**Task statement**
Search the material for the word "next" and copy every line in which it occurs.
.....
-- ==== Sys2Proof/Certificates/Slice0/Obligations.lean ====
section
/-! DEFINITION. What is claimed of the block, one proposition per obligation. Every claim about a command says that exec answers a
next state under the conditions given, what that state holds, and what it leaves alone. -/

open Sys2Proof Sys2Proof.Machine

/-! ### The queue, the clock and reset -/

/-- The command at the front of the queue is taken, and its effect is exec's with the rest of the queue. -/
def Obligations.StepTakesFrontCommand : Prop :=
  ∀ (c : Instr) (q : List Instr) (s : State), step { s with pending := c :: q } = exec c (s.withPending q)

/-- With no command waiting one device tick passes: the model's choice (log entry 1), which keeps queue and journal. -/
def Obligations.EmptyQueueTicks : Prop :=
  ∀ s : State, s.pending = [] → ∃ t, step s = .next t ∧ t.pending = [] ∧ t.nv = s.nv ∧ t.dev.now = s.dev.now + 1

/-- Right after reset nothing waits, every page's ENABLE reads 1, every event word is clear and masked by EVT_MASK (R38), no
access error is held (R58), only the owner's lifecycle state of the fuses stands (the model's choice, log entry 5), and the
register file lists nothing. -/
def Obligations.ResetLeavesBlockEnabledAndQuiet : Prop :=
  State.reset.pending = [] ∧ State.reset.dev.regs = [] ∧
    (∀ pg, pageExists pg = true → pageOff pg = 0 →
      State.reset.dev.enabled pg = true ∧ State.reset.dev.w (pg + 0x1C) = 0xFFFFFFFF ∧
        ∀ k, State.reset.dev.evt pg k = ⟨false, false, 0, 0⟩) ∧
    State.reset.dev.gb sysPg Reg.SYS.ACCERR_INFO_VALID = false ∧ State.reset.nv.lifecycle = 2

/-- No command ends in a fault or a refusal: each answers a next state, and leaves the rest of the queue as it was. -/
def Obligations.EveryCommandAnswersAndKeepsQueue : Prop :=
  ∀ (c : Instr) (s : State), ∃ t, exec c s = .next t ∧ t.pending = s.pending

/-! ### What the journal and the fuses keep, over every step -/

/-- From every state whose lifecycle code is one the fuses have (R473), a step leaves it one, and takes nothing back that the
journal and the fuses hold: the lifecycle never goes back, the date floor never moves backward (R261), BOOTS never falls
(R505) and a retired flash block stays retired (R449). -/
def Obligations.JournalNeverGoesBack : Prop :=
  ∀ s t : State, s.nv.lifecycle ≤ 5 → step s = .next t → t.nv.lifecycle ≤ 5 ∧ s.nv.forward t.nv

/-- From every state in which no key record belongs to a slot named by a zeroisation intent, a step leaves none (R385, R510).
-/
def Obligations.NoKeyRecordOutlivesItsIntent : Prop :=
  ∀ s t : State, s.nv.noGhost → step s = .next t → t.nv.noGhost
.....
**Output of the exercise**
next state under the conditions given, what that state holds, and what it leaves alone. -/
  ∀ s : State, s.pending = [] → ∃ t, step s = .next t ∧ t.pending = [] ∧ t.nv = s.nv ∧ t.dev.now = s.dev.now + 1
/-- No command ends in a fault or a refusal: each answers a next state, and leaves the rest of the queue as it was. -/
  ∀ (c : Instr) (s : State), ∃ t, exec c s = .next t ∧ t.pending = s.pending
  ∀ s t : State, s.nv.lifecycle ≤ 5 → step s = .next t → t.nv.lifecycle ≤ 5 ∧ s.nv.forward t.nv
  ∀ s t : State, s.nv.noGhost → step s = .next t → t.nv.noGhost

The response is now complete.